= Jim Hawkins and the Curse of Treasure Island =

2001 novel by Frank Delaney

Jim Hawkins and the Curse of Treasure Island is a 2001 adventure novel by Frank Delaney, written under the pseudonym of Francis Bryan. It is a sequel to the 1883 novel Treasure Island by Robert Louis Stevenson.

==Plot summary==

Twelve years after the events chronicled in Treasure Island, Jim Hawkins (the narrator) takes up ownership of the Admiral Benbow Inn. He improves the inn with his share of the treasure taken from the island, and becomes well known as a raconteur of his adventures.

He is visited by a lady travelling by coach from Bristol, without any luggage but with a young boy. She identifies herself as Grace Richardson with her son Louis; she is much agitated and seeks information from Jim as to the location of Joseph Tait. Jim recalls Tait as being one of the pirates marooned on the island. Jim takes her to the safety of his inn. A party of men approach the inn; Louis is brutally attacked by one of them. Hawkins rushes to the rescue and in so doing, kills the attacker. The dead man's companions besiege the inn, demanding that Jim surrender to the law. Their leader, Sir Thomas Maltby, claims to be a Court Councillor, with power to hold inquiries, convene summary courts and pass sentence, but he is delayed by the intervention of Squire Trelawney, allowing Jim to escape. Maltby says that the dead man was his cousin, the Duke of Berwick.

Jim seeks the assistance of his uncle Ambrose Hatt, a well-connected lawyer in Bristol, who manages to delay any legal moves to arrest Jim. It is decided that an expedition must return to Treasure Island to see if Tait is still alive. Grace will still not explain her connection with Tait, but Jim suspects that Louis is his son.

The ship Hispaniola, which Jim knows well, is chartered. Under the command of Captain Reid, it sails to the island, but is shadowed by a black-sailed brig, unidentified but possibly owned by Maltby and his followers.

Jim accompanies a party of sailors ashore. He is separated from them, and cannot find them again; they have vanished without trace. In a dark cave, he is captured by a man he cannot see, but suspects of being Tait. He barely escapes on a crude raft and drifts for several days before being rescued, more dead than alive. He is unable to speak or see, but discovers that he is on board the black brig, commanded by Maltby. He identifies himself as Mills, an assay clerk sent to value the silver left behind on the island.

The ship enters port on a nearby coast, where Jim is given into the case of Dr Ballantyne. When he is sufficiently recovered, Jim explains his story to the doctor, who takes him to visit his neighbour, Long John Silver, now living in comfort in a fine villa.

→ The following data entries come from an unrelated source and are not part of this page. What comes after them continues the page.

-- ==== Sys2Proof/Certificates/Slice0/Obligations.lean ====
section
/-! DEFINITION. The statements about the bridge. -/

open Sys2Proof Sys2Proof.Machine Sys2Proof.Machine.State

/-- A step takes the command at the front of the queue and runs it with the queue's rest; on an empty queue it is one REFCLK cycle (log entry 1), which in
RESET does nothing. -/
def Obligations.StepRunsTheFrontCommand : Prop :=
  (∀ (s : State) (c : Instr) (rest : List Instr), s.pending = c :: rest → step s = exec c { s with pending := rest })
  ∧ (∀ s : State, s.pending = [] → step s = .next s.tick)
  ∧ (∀ s : State, s.mode = .reset → s.tick = s.start)
  ∧ (∀ s : State, s.mode ≠ .reset → s.bcsWait = [] → s.tick.ts = (s.ts + 1) % 2 ^ 64 ∧ s.tick.regs = s.regs ∧ s.tick.bcsWait = [])

/-- R305, R339: right after reset the bridge is in RESET with nothing waiting, every register and shadow at its reset value, and its register path in
form. -/
def Obligations.ResetState : Prop :=
  State.reset.mode = .reset ∧ State.reset.pending = [] ∧ (∀ id i, State.reset.reg id i = id.row.reset ∧ State.reset.shadowReg id i = id.row.reset)
  ∧ (∀ l, (State.reset.link l).st = .down) ∧ (∀ p, (State.reset.port p).st = .down) ∧ (∀ je, (State.reset.entry je).st = .free)
  ∧ (∀ i, (State.reset.inst i).st = .free) ∧ State.reset.inForm

/-- Every step keeps the register path in form, and takes at most the front command from the queue and adds none. -/
def Obligations.StepKeepsTheForm : Prop :=
  ∀ s t : State, s.inForm → step s = .next t → t.inForm ∧ t.pending = s.pending.tail

/-- R45 to R48: a packet's bytes spell that packet again, for every packet that the forms of Tables 3.4 to 3.6 can carry: an MRD has neither NP nor
POISON, a CPL has no POISON, and a request's granule address is a multiple of 8. -/
def Obligations.PacketsRoundTrip : Prop :=
  ∀ p : Packet,
    (match p with
      | .mrd h => h.np = false ∧ h.poison = false ∧ h.addr.toNat % 8 = 0
      | .mwr h _ => h.addr.toNat % 8 = 0
      | .cpl h _ => h.poison = false
      | _ => True) →
    packetOf (packetBytes p) = some p

/-- R35: a write that is performed and carries a 1 in a PRSV bit, which reads 0, stops the model: the spec gives no behaviour. -/
def Obligations.PrsvWriteStops : Prop :=
  ∀ (s : State) (r : BcsReq), s.canReach r.acc.src = true → s.prsvStops r = true → s.bcsRun r = .fault .prsvWrite

/-- R273, R276, R277, R278: a raised fault is counted in its class and at its source, FLT_HIGHEST rises, and the First Error Record captures it while
armed; a record that stands keeps what it holds and sets OVF, unless it was captured by the same command and the new fault ranks before it. A read of
FLT_HIGHEST starts it anew. -/
def Obligations.FaultsAreCountedAndCaptured : Prop :=
  ∀ (s : State) (src unit : Nat) (inst je : Option Nat) (detail : Nat), s.mode ≠ .reset → srcClass src ≠ 0 →
    let t := s.raise src unit inst je detail
    FMap.get 0 src t.flt.srcCnt = min (FMap.get 0 src s.flt.srcCnt + 1) 65535
    ∧ t.f Fld.fltHighest_class = max (s.f Fld.fltHighest_class) (srcClass src)
    ∧ t.f Fld.fltCntCe_count = sat Fld.fltCntCe_count (s.f Fld.fltCntCe_count + b2n (srcClass src == 1))
    ∧ t.f Fld.fltCntUc_count = sat Fld.fltCntUc_count (s.f Fld.fltCntUc_count + b2n (srcClass src == 2))
    ∧ t.f Fld.fltCntFt_count = sat Fld.fltCntFt_count (s.f Fld.fltCntFt_count + b2n (srcClass src == 3))
    ∧ (s.f Fld.fltFirstSrc_valid = 0 →
        t.recordHolds src (syndrome unit inst je detail) s.ts ∧ t.f Fld.fltFirstSrc_ovf = s.f Fld.fltFirstSrc_ovf)
    ∧ (s.f Fld.fltFirstSrc_valid = 1 → s.flt.firstNow = true → State.ranksBefore src (s.f Fld.fltFirstSrc_src) →
        s.f Fld.fltFirstSrc_class = srcClass (s.f Fld.fltFirstSrc_src) →
        t.recordHolds src (syndrome unit inst je detail) s.ts ∧ t.f Fld.fltFirstSrc_ovf = 1)
    ∧ (s.f Fld.fltFirstSrc_valid = 1 → (s.flt.firstNow = false ∨ s.f Fld.fltFirstSrc_class = srcClass (s.f Fld.fltFirstSrc_src)
          ∧ ¬ State.ranksBefore src (s.f Fld.fltFirstSrc_src)) →
        s.recordKept t ∧ t.f Fld.fltFirstSrc_ovf = 1)
    ∧ (srcClass src = 3 → t.mode = .halt)
    ∧ (s.readBytes (regOff .fltHighest 0) 4 true).2.f Fld.fltHighest_class = 0

/-- R117: a piece starts at the next enabled byte, holds enabled bytes only, and is as long as the rule allows: it ends before a byte that is not enabled,
at the device boundary, at `maxb` bytes of words, or before the next region edge, and it crosses none of these. -/
def Obligations.PiecesAreMaximal : Prop :=
  ∀ (c : CutSpec) (maxb bound : Nat) (edge : Nat → Nat) (i : Nat),
    (c.u = 1 ∨ c.u = 2 ∨ c.u = 4 ∨ c.u = 8) → 0 < c.n → c.n % 8 = 0 → 4 ≤ maxb → 0 < bound → (∀ a, a < edge a) →
    match c.piece maxb bound edge i with
    | none => ∀ j, i ≤ j → c.sen j = false
    | some (a, e) =>
      c.base + i ≤ a ∧ a ≤ e ∧ (∀ j, i ≤ j → c.base + j < a → c.sen j = false) ∧ (∀ j, a ≤ c.base + j → c.base + j ≤ e → c.sen j = true)
      ∧ e / bound = a / bound ∧ e < a - a % 4 + maxb ∧ e < edge a
      ∧ (c.sen (e + 1 - c.base) = false ∨ (e + 1) / bound ≠ a / bound ∨ e + 1 = a - a % 4 + maxb ∨ e + 1 = edge a)

/-- R121: a strobe that lists WTT leaves no two valid committed windows in conflict, where there were none before. -/
def Obligations.StrobeKeepsWindowsApart : Prop :=
  ∀ s : State, FMap.sorted s.tbl.wtt = true → FMap.sorted s.tbl.wttPend = true →
    (∀ i j, i ≠ j → (windowOf (s.wttAt i)).v = true → (windowOf (s.wttAt j)).v = true → wttConflict (windowOf (s.wttAt i)) (windowOf (s.wttAt j)) = false) →
    let t := s.strobeWtt.1
    FMap.sorted t.tbl.wtt = true ∧ FMap.sorted t.tbl.wttPend = true
    ∧ ∀ i j, i ≠ j → (windowOf (t.wttAt i)).v = true → (windowOf (t.wttAt j)).v = true → wttConflict (windowOf (t.wttAt i)) (windowOf (t.wttAt j)) = false

/-- R299, R300: DROOP_N is sampled low once the root PLL has locked. Wakes and adaptation freeze, and pulses are removed at the depth of PWR_DROOP_CFG,
from the ramp of an earlier release too. R360: in RESET and in LOAD before the PLL locks only the level of the pin is noted, and a level that is still
low when the PLL locks is then heeded. R299, R300: after release the removal rate steps down one level at a time. Wakes, and a setpoint write that
waited, resume when stretching has ended, and adaptation on its own timer, with which a slice start that waited takes place (R286). -/
def Obligations.DroopFreezesAndRamps : Prop :=
  ((∀ s : State, s.mode ≠ .reset → (s.mode = .load → s.pwr.rootLock = true) → s.pwr.droop = false →
        ∃ t, exec .droopNAssert s = .next t
          ∧ t.pwr = { s.pwr with droop := true, droopPin := true, droopSince := s.ts, level := s.f Fld.pwrDroopCfg_depth + 1
                                 frozen := true, adaptFrozen := true }
          ∧ t.f Fld.pwrDroopStat_count = sat Fld.pwrDroopStat_count (s.f Fld.pwrDroopStat_count + 1)
          ∧ s.onlyFields t [(Fld.pwrDroopStat_count, 0)] ∧ t = { s.start with pwr := t.pwr, regs := t.regs })
      ∧ (∀ s : State, s.mode = .reset ∨ s.mode = .load ∧ s.pwr.rootLock = false →
        ∃ t, exec .droopNAssert s = .next t ∧ t = { s.start with pwr := { s.pwr with droopPin := true } })
      ∧ (∀ s : State, s.mode = .load → s.pwr.droopPin = true → s.pwr.droop = false →
        ∃ t, exec .rootPllLock s = .next t ∧ t.pwr.rootLock = true ∧ t.pwr.droop = true ∧ t.pwr.frozen = true
          ∧ t.pwr.level = s.f Fld.pwrDroopCfg_depth + 1 ∧ t = { s.start with pwr := t.pwr, regs := t.regs }))
  ∧ ((∀ s : State, s.pwr.droop = true →
        ∃ t, exec .droopNRelease s = .next t ∧ t.pwr = { s.pwr with droop := false, droopPin := false }
          ∧ t.f Fld.pwrDroopMax_max = max (s.f Fld.pwrDroopMax_max) (sat Fld.pwrDroopMax_max (s.ts - s.pwr.droopSince))
          ∧ s.onlyFields t [(Fld.pwrDroopMax_max, 0)] ∧ t = { s.start with pwr := t.pwr, regs := t.regs })
      ∧ (∀ s : State, s.pwr.droop = false → 0 < s.pwr.level →
        ∃ t, exec .stretchRampStep s = .next t ∧ t.pwr.level + 1 = s.pwr.level ∧ (t.pwr.frozen = false ↔ t.pwr.level = 0)
          ∧ (s.pwr.avsWait = true → t.pwr.level = 0 → t.pwr.avsWait = false ∧ t.outp = [.avs s.avsRail s.pwr.avsSet])
          ∧ (s.pwr.avsWait = false ∨ t.pwr.level ≠ 0 → t.pwr.avsWait = s.pwr.avsWait ∧ t.outp = [])
          ∧ (s.pwr.avsWait = true → s.pwr.avsBusy = true →
              t = { s.start with pwr := { s.pwr with level := t.pwr.level, frozen := t.pwr.frozen, avsWait := t.pwr.avsWait }, outp := t.outp })
          ∧ (s.pwr.avsWait = false →
              t = { s.start with pwr := { s.pwr with level := t.pwr.level, frozen := t.pwr.frozen } }))
      ∧ (∀ s : State, s.pwr.droop = false → s.bst.startDue = false →
        ∃ t, exec .adaptationResume s = .next t ∧ t = { s.start with pwr := { s.pwr with adaptFrozen := false } })
      ∧ (∀ s : State, s.pwr.droop = false → s.bst.startDue = true →
        ∃ t, exec .adaptationResume s = .next t ∧ t.pwr.adaptFrozen = false ∧ t.bst.startDue = false))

Jim, Silver and Ballantyne join the ship and return to Treasure Island. Jim contrives to board the Hispaniola, whilst Captain Reid keeps Maltby's crew at bay. He had previously claimed to have plague aboard, preventing Maltby from boarding.

A fresh expedition searches the island. Many dead bodies are found and it becomes clear that Tait and an unnamed and unseen companion had survived by wrecking ships and brutally enslaving some of the survivors. Tait is captured; his giant companion is killed. Tait is taken on board the Hispaniola.

Fighting ensues between the crews of the ships. Tait is killed, as is Maltby. The many dead are buried at sea.

Jim now learns at least part of the truth. Maltby stood to inherit the title and estates of the Duke of Berwick if Grace's son Louis died. Grace had been secretly married to the heir of the estate, and Louis was their son. Tait, then a coachman, witnessed the ceremony. Grace and Louis had been fleeing from Maltby. Fortunately, Ambrose Hutt has persuaded Tait to sign a document attesting to the circumstances, before he was killed.

Jim had hoped to marry Grace, but he is surprised and disappointed that his Uncle Ambrose, despite the age difference, has got in first. However, Louis comes to stay at the Admiral Benbow until he comes of age and can claim the inheritance.

With the fresh treasure taken from the island, Jim further improves the inn and expands its clientele. He builds a small house nearby for Ben Gunn, who had assisted in the expedition.